TASK TO CARRY OUT
Using the material below, return exactly the lines between the one holding "Part.jext fun _ => rfl" and the one holding "Part.rstDue fun _ => rfl", inclusive, and no others.
BEGIN THE DATA
@[simp] theorem Part.count_now (pg : Page) (n k : Nat) (dm : Option Nat) : (p.count pg n k dm).now = p.now := (p.count_touches pg n k dm).1.keeps Part.now fun _ => rfl
@[simp] theorem Part.count_ftime (pg : Page) (n k : Nat) (dm : Option Nat) : (p.count pg n k dm).ftime = p.ftime := (p.count_touches pg n k dm).1.keeps Part.ftime fun _ => rfl
@[simp] theorem Part.count_slew (pg : Page) (n k : Nat) (dm : Option Nat) : (p.count pg n k dm).slew = p.slew := (p.count_touches pg n k dm).1.keeps Part.slew fun _ => rfl
@[simp] theorem Part.count_out (pg : Page) (n k : Nat) (dm : Option Nat) : (p.count pg n k dm).out = p.out := (p.count_touches pg n k dm).1.keeps Part.out fun _ => rfl
@[simp] theorem Part.count_freeCtr (pg : Page) (n k : Nat) (dm : Option Nat) : (p.count pg n k dm).freeCtr = p.freeCtr := (p.count_touches pg n k dm).1.keeps Part.freeCtr fun _ => rfl
@[simp] theorem Part.count_md (pg : Page) (n k : Nat) (dm : Option Nat) : (p.count pg n k dm).md = p.md := (p.count_touches pg n k dm).1.keeps Part.md fun _ => rfl
@[simp] theorem Part.count_posted (pg : Page) (n k : Nat) (dm : Option Nat) : (p.count pg n k dm).posted = p.posted := (p.count_touches pg n k dm).1.keeps Part.posted fun _ => rfl
@[simp] theorem Part.count_shadow (pg : Page) (n k : Nat) (dm : Option Nat) : (p.count pg n k dm).shadow = p.shadow := (p.count_touches pg n k dm).1.keeps Part.shadow fun _ => rfl
@[simp] theorem Part.count_cell (pg : Page) (n k : Nat) (dm : Option Nat) : (p.count pg n k dm).cell = p.cell := (p.count_touches pg n k dm).1.keeps Part.cell fun _ => rfl
@[simp] theorem Part.count_frames (pg : Page) (n k : Nat) (dm : Option Nat) : (p.count pg n k dm).frames = p.frames := (p.count_touches pg n k dm).1.keeps Part.frames fun _ => rfl
@[simp] theorem Part.count_nextFrame (pg : Page) (n k : Nat) (dm : Option Nat) : (p.count pg n k dm).nextFrame = p.nextFrame := (p.count_touches pg n k dm).1.keeps Part.nextFrame fun _ => rfl
@[simp] theorem Part.count_voqs (pg : Page) (n k : Nat) (dm : Option Nat) : (p.count pg n k dm).voqs = p.voqs := (p.count_touches pg n k dm).1.keeps Part.voqs fun _ => rfl
@[simp] theorem Part.count_flights (pg : Page) (n k : Nat) (dm : Option Nat) : (p.count pg n k dm).flights = p.flights := (p.count_touches pg n k dm).1.keeps Part.flights fun _ => rfl
@[simp] theorem Part.count_residues (pg : Page) (n k : Nat) (dm : Option Nat) : (p.count pg n k dm).residues = p.residues := (p.count_touches pg n k dm).1.keeps Part.residues fun _ => rfl
@[simp] theorem Part.count_arbA (pg : Page) (n k : Nat) (dm : Option Nat) : (p.count pg n k dm).arbA = p.arbA := (p.count_touches pg n k dm).1.keeps Part.arbA fun _ => rfl
@[simp] theorem Part.count_arbG (pg : Page) (n k : Nat) (dm : Option Nat) : (p.count pg n k dm).arbG = p.arbG := (p.count_touches pg n k dm).1.keeps Part.arbG fun _ => rfl
@[simp] theorem Part.count_arbV (pg : Page) (n k : Nat) (dm : Option Nat) : (p.count pg n k dm).arbV = p.arbV := (p.count_touches pg n k dm).1.keeps Part.arbV fun _ => rfl
@[simp] theorem Part.count_cellTime (pg : Page) (n k : Nat) (dm : Option Nat) : (p.count pg n k dm).cellTime = p.cellTime := (p.count_touches pg n k dm).1.keeps Part.cellTime fun _ => rfl
@[simp] theorem Part.count_joining (pg : Page) (n k : Nat) (dm : Option Nat) : (p.count pg n k dm).joining = p.joining := (p.count_touches pg n k dm).1.keeps Part.joining fun _ => rfl
@[simp] theorem Part.count_starved (pg : Page) (n k : Nat) (dm : Option Nat) : (p.count pg n k dm).starved = p.starved := (p.count_touches pg n k dm).1.keeps Part.starved fun _ => rfl
@[simp] theorem Part.count_occ (pg : Page) (n k : Nat) (dm : Option Nat) : (p.count pg n k dm).occ = p.occ := (p.count_touches pg n k dm).1.keeps Part.occ fun _ => rfl
@[simp] theorem Part.count_refused (pg : Page) (n k : Nat) (dm : Option Nat) : (p.count pg n k dm).refused = p.refused := (p.count_touches pg n k dm).1.keeps Part.refused fun _ => rfl
@[simp] theorem Part.count_backing (pg : Page) (n k : Nat) (dm : Option Nat) : (p.count pg n k dm).backing = p.backing := (p.count_touches pg n k dm).1.keeps Part.backing fun _ => rfl
@[simp] theorem Part.count_stuck (pg : Page) (n k : Nat) (dm : Option Nat) : (p.count pg n k dm).stuck = p.stuck := (p.count_touches pg n k dm).1.keeps Part.stuck fun _ => rfl
@[simp] theorem Part.count_audit (pg : Page) (n k : Nat) (dm : Option Nat) : (p.count pg n k dm).audit = p.audit := (p.count_touches pg n k dm).1.keeps Part.audit fun _ => rfl
@[simp] theorem Part.count_tq (pg : Page) (n k : Nat) (dm : Option Nat) : (p.count pg n k dm).tq = p.tq := (p.count_touches pg n k dm).1.keeps Part.tq fun _ => rfl
@[simp] theorem Part.count_deficit (pg : Page) (n k : Nat) (dm : Option Nat) : (p.count pg n k dm).deficit = p.deficit := (p.count_touches pg n k dm).1.keeps Part.deficit fun _ => rfl
@[simp] theorem Part.count_stale (pg : Page) (n k : Nat) (dm : Option Nat) : (p.count pg n k dm).stale = p.stale := (p.count_touches pg n k dm).1.keeps Part.stale fun _ => rfl
@[simp] theorem Part.count_tok (pg : Page) (n k : Nat) (dm : Option Nat) : (p.count pg n k dm).tok = p.tok := (p.count_touches pg n k dm).1.keeps Part.tok fun _ => rfl
@[simp] theorem Part.count_shpAct (pg : Page) (n k : Nat) (dm : Option Nat) : (p.count pg n k dm).shpAct = p.shpAct := (p.count_touches pg n k dm).1.keeps Part.shpAct fun _ => rfl
@[simp] theorem Part.count_polTok (pg : Page) (n k : Nat) (dm : Option Nat) : (p.count pg n k dm).polTok = p.polTok := (p.count_touches pg n k dm).1.keeps Part.polTok fun _ => rfl
@[simp] theorem Part.count_polAct (pg : Page) (n k : Nat) (dm : Option Nat) : (p.count pg n k dm).polAct = p.polAct := (p.count_touches pg n k dm).1.keeps Part.polAct fun _ => rfl
@[simp] theorem Part.count_debt (pg : Page) (n k : Nat) (dm : Option Nat) : (p.count pg n k dm).debt = p.debt := (p.count_touches pg n k dm).1.keeps Part.debt fun _ => rfl
@[simp] theorem Part.count_withheld (pg : Page) (n k : Nat) (dm : Option Nat) : (p.count pg n k dm).withheld = p.withheld := (p.count_touches pg n k dm).1.keeps Part.withheld fun _ => rfl
@[simp] theorem Part.count_tables (pg : Page) (n k : Nat) (dm : Option Nat) : (p.count pg n k dm).tables = p.tables := (p.count_touches pg n k dm).1.keeps Part.tables fun _ => rfl
@[simp] theorem Part.count_ort (pg : Page) (n k : Nat) (dm : Option Nat) : (p.count pg n k dm).ort = p.ort := (p.count_touches pg n k dm).1.keeps Part.ort fun _ => rfl
@[simp] theorem Part.count_ledger (pg : Page) (n k : Nat) (dm : Option Nat) : (p.count pg n k dm).ledger = p.ledger := (p.count_touches pg n k dm).1.keeps Part.ledger fun _ => rfl
@[simp] theorem Part.count_fail (pg : Page) (n k : Nat) (dm : Option Nat) : (p.count pg n k dm).fail = p.fail := (p.count_touches pg n k dm).1.keeps Part.fail fun _ => rfl
@[simp] theorem Part.count_jrnl (pg : Page) (n k : Nat) (dm : Option Nat) : (p.count pg n k dm).jrnl = p.jrnl := (p.count_touches pg n k dm).1.keeps Part.jrnl fun _ => rfl
@[simp] theorem Part.count_gates (pg : Page) (n k : Nat) (dm : Option Nat) : (p.count pg n k dm).gates = p.gates := (p.count_touches pg n k dm).1.keeps Part.gates fun _ => rfl
@[simp] theorem Part.count_nextGate (pg : Page) (n k : Nat) (dm : Option Nat) : (p.count pg n k dm).nextGate = p.nextGate := (p.count_touches pg n k dm).1.keeps Part.nextGate fun _ => rfl
@[simp] theorem Part.count_waiting (pg : Page) (n k : Nat) (dm : Option Nat) : (p.count pg n k dm).waiting = p.waiting := (p.count_touches pg n k dm).1.keeps Part.waiting fun _ => rfl
@[simp] theorem Part.count_fences (pg : Page) (n k : Nat) (dm : Option Nat) : (p.count pg n k dm).fences = p.fences := (p.count_touches pg n k dm).1.keeps Part.fences fun _ => rfl
@[simp] theorem Part.count_link (pg : Page) (n k : Nat) (dm : Option Nat) : (p.count pg n k dm).link = p.link := (p.count_touches pg n k dm).1.keeps Part.link fun _ => rfl
@[simp] theorem Part.count_txFlow (pg : Page) (n k : Nat) (dm : Option Nat) : (p.count pg n k dm).txFlow = p.txFlow := (p.count_touches pg n k dm).1.keeps Part.txFlow fun _ => rfl
@[simp] theorem Part.count_rxFlow (pg : Page) (n k : Nat) (dm : Option Nat) : (p.count pg n k dm).rxFlow = p.rxFlow := (p.count_touches pg n k dm).1.keeps Part.rxFlow fun _ => rfl
@[simp] theorem Part.count_rsqIn (pg : Page) (n k : Nat) (dm : Option Nat) : (p.count pg n k dm).rsqIn = p.rsqIn := (p.count_touches pg n k dm).1.keeps Part.rsqIn fun _ => rfl
@[simp] theorem Part.count_combine (pg : Page) (n k : Nat) (dm : Option Nat) : (p.count pg n k dm).combine = p.combine := (p.count_touches pg n k dm).1.keeps Part.combine fun _ => rfl
@[simp] theorem Part.count_port (pg : Page) (n k : Nat) (dm : Option Nat) : (p.count pg n k dm).port = p.port := (p.count_touches pg n k dm).1.keeps Part.port fun _ => rfl
@[simp] theorem Part.count_cfg (pg : Page) (n k : Nat) (dm : Option Nat) : (p.count pg n k dm).cfg = p.cfg := (p.count_touches pg n k dm).1.keeps Part.cfg fun _ => rfl
@[simp] theorem Part.count_sharers (pg : Page) (n k : Nat) (dm : Option Nat) : (p.count pg n k dm).sharers = p.sharers := (p.count_touches pg n k dm).1.keeps Part.sharers fun _ => rfl
@[simp] theorem Part.count_intx (pg : Page) (n k : Nat) (dm : Option Nat) : (p.count pg n k dm).intx = p.intx := (p.count_touches pg n k dm).1.keeps Part.intx fun _ => rfl
@[simp] theorem Part.count_msix (pg : Page) (n k : Nat) (dm : Option Nat) : (p.count pg n k dm).msix = p.msix := (p.count_touches pg n k dm).1.keeps Part.msix fun _ => rfl
@[simp] theorem Part.count_flr (pg : Page) (n k : Nat) (dm : Option Nat) : (p.count pg n k dm).flr = p.flr := (p.count_touches pg n k dm).1.keeps Part.flr fun _ => rfl
@[simp] theorem Part.count_cfFlr (pg : Page) (n k : Nat) (dm : Option Nat) : (p.count pg n k dm).cfFlr = p.cfFlr := (p.count_touches pg n k dm).1.keeps Part.cfFlr fun _ => rfl
@[simp] theorem Part.count_stnRest (pg : Page) (n k : Nat) (dm : Option Nat) : (p.count pg n k dm).stnRest = p.stnRest := (p.count_touches pg n k dm).1.keeps Part.stnRest fun _ => rfl
@[simp] theorem Part.count_chan (pg : Page) (n k : Nat) (dm : Option Nat) : (p.count pg n k dm).chan = p.chan := (p.count_touches pg n k dm).1.keeps Part.chan fun _ => rfl
@[simp] theorem Part.count_hist (pg : Page) (n k : Nat) (dm : Option Nat) : (p.count pg n k dm).hist = p.hist := (p.count_touches pg n k dm).1.keeps Part.hist fun _ => rfl
@[simp] theorem Part.count_domHist (pg : Page) (n k : Nat) (dm : Option Nat) : (p.count pg n k dm).domHist = p.domHist := (p.count_touches pg n k dm).1.keeps Part.domHist fun _ => rfl
@[simp] theorem Part.count_ant (pg : Page) (n k : Nat) (dm : Option Nat) : (p.count pg n k dm).ant = p.ant := (p.count_touches pg n k dm).1.keeps Part.ant fun _ => rfl
@[simp] theorem Part.count_ffy (pg : Page) (n k : Nat) (dm : Option Nat) : (p.count pg n k dm).ffy = p.ffy := (p.count_touches pg n k dm).1.keeps Part.ffy fun _ => rfl
@[simp] theorem Part.count_boot (pg : Page) (n k : Nat) (dm : Option Nat) : (p.count pg n k dm).boot = p.boot := (p.count_touches pg n k dm).1.keeps Part.boot fun _ => rfl
@[simp] theorem Part.count_time (pg : Page) (n k : Nat) (dm : Option Nat) : (p.count pg n k dm).time = p.time := (p.count_touches pg n k dm).1.keeps Part.time fun _ => rfl
@[simp] theorem Part.count_ibi (pg : Page) (n k : Nat) (dm : Option Nat) : (p.count pg n k dm).ibi = p.ibi := (p.count_touches pg n k dm).1.keeps Part.ibi fun _ => rfl
@[simp] theorem Part.count_spi (pg : Page) (n k : Nat) (dm : Option Nat) : (p.count pg n k dm).spi = p.spi := (p.count_touches pg n k dm).1.keeps Part.spi fun _ => rfl
@[simp] theorem Part.count_flash (pg : Page) (n k : Nat) (dm : Option Nat) : (p.count pg n k dm).flash = p.flash := (p.count_touches pg n k dm).1.keeps Part.flash fun _ => rfl
@[simp] theorem Part.count_spare (pg : Page) (n k : Nat) (dm : Option Nat) : (p.count pg n k dm).spare = p.spare := (p.count_touches pg n k dm).1.keeps Part.spare fun _ => rfl
@[simp] theorem Part.count_ueRows (pg : Page) (n k : Nat) (dm : Option Nat) : (p.count pg n k dm).ueRows = p.ueRows := (p.count_touches pg n k dm).1.keeps Part.ueRows fun _ => rfl
@[simp] theorem Part.count_jext (pg : Page) (n k : Nat) (dm : Option Nat) : (p.count pg n k dm).jext = p.jext := (p.count_touches pg n k dm).1.keeps Part.jext fun _ => rfl
@[simp] theorem Part.count_side (pg : Page) (n k : Nat) (dm : Option Nat) : (p.count pg n k dm).side = p.side := (p.count_touches pg n k dm).1.keeps Part.side fun _ => rfl
@[simp] theorem Part.count_awaited (pg : Page) (n k : Nat) (dm : Option Nat) : (p.count pg n k dm).awaited = p.awaited := (p.count_touches pg n k dm).1.keeps Part.awaited fun _ => rfl
@[simp] theorem Part.count_credAt (pg : Page) (n k : Nat) (dm : Option Nat) : (p.count pg n k dm).credAt = p.credAt := (p.count_touches pg n k dm).1.keeps Part.credAt fun _ => rfl
@[simp] theorem Part.count_cplWait (pg : Page) (n k : Nat) (dm : Option Nat) : (p.count pg n k dm).cplWait = p.cplWait := (p.count_touches pg n k dm).1.keeps Part.cplWait fun _ => rfl
@[simp] theorem Part.count_rstDue (pg : Page) (n k : Nat) (dm : Option Nat) : (p.count pg n k dm).rstDue = p.rstDue := (p.count_touches pg n k dm).1.keeps Part.rstDue fun _ => rfl
@[simp] theorem Part.count_doe (pg : Page) (n k : Nat) (dm : Option Nat) : (p.count pg n k dm).doe = p.doe := (p.count_touches pg n k dm).1.keeps Part.doe fun _ => rfl
@[simp] theorem Part.count_regUe (pg : Page) (n k : Nat) (dm : Option Nat) : (p.count pg n k dm).regUe = p.regUe := (p.count_touches pg n k dm).1.keeps Part.regUe fun _ => rfl
@[simp] theorem Part.count_dfe (pg : Page) (n k : Nat) (dm : Option Nat) : (p.count pg n k dm).dfe = p.dfe := (p.count_touches pg n k dm).1.keeps Part.dfe fun _ => rfl
@[simp] theorem Part.count_farPreset (pg : Page) (n k : Nat) (dm : Option Nat) : (p.count pg n k dm).farPreset = p.farPreset := (p.count_touches pg n k dm).1.keeps Part.farPreset fun _ => rfl
@[simp] theorem Part.count_laneRx (pg : Page) (n k : Nat) (dm : Option Nat) : (p.count pg n k dm).laneRx = p.laneRx := (p.count_touches pg n k dm).1.keeps Part.laneRx fun _ => rfl
@[simp] theorem Part.count_scr (pg : Page) (n k : Nat) (dm : Option Nat) : (p.count pg n k dm).scr = p.scr := (p.count_touches pg n k dm).1.keeps Part.scr fun _ => rfl
@[simp] theorem Part.count_lines (pg : Page) (n k : Nat) (dm : Option Nat) : (p.count pg n k dm).lines = p.lines := (p.count_touches pg n k dm).1.keeps Part.lines fun _ => rfl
END THE DATA
ANSWER
@[simp] theorem Part.count_jext (pg : Page) (n k : Nat) (dm : Option Nat) : (p.count pg n k dm).jext = p.jext := (p.count_touches pg n k dm).1.keeps Part.jext fun _ => rfl
@[simp] theorem Part.count_side (pg : Page) (n k : Nat) (dm : Option Nat) : (p.count pg n k dm).side = p.side := (p.count_touches pg n k dm).1.keeps Part.side fun _ => rfl
@[simp] theorem Part.count_awaited (pg : Page) (n k : Nat) (dm : Option Nat) : (p.count pg n k dm).awaited = p.awaited := (p.count_touches pg n k dm).1.keeps Part.awaited fun _ => rfl
@[simp] theorem Part.count_credAt (pg : Page) (n k : Nat) (dm : Option Nat) : (p.count pg n k dm).credAt = p.credAt := (p.count_touches pg n k dm).1.keeps Part.credAt fun _ => rfl
@[simp] theorem Part.count_cplWait (pg : Page) (n k : Nat) (dm : Option Nat) : (p.count pg n k dm).cplWait = p.cplWait := (p.count_touches pg n k dm).1.keeps Part.cplWait fun _ => rfl
@[simp] theorem Part.count_rstDue (pg : Page) (n k : Nat) (dm : Option Nat) : (p.count pg n k dm).rstDue = p.rstDue := (p.count_touches pg n k dm).1.keeps Part.rstDue fun _ => rfl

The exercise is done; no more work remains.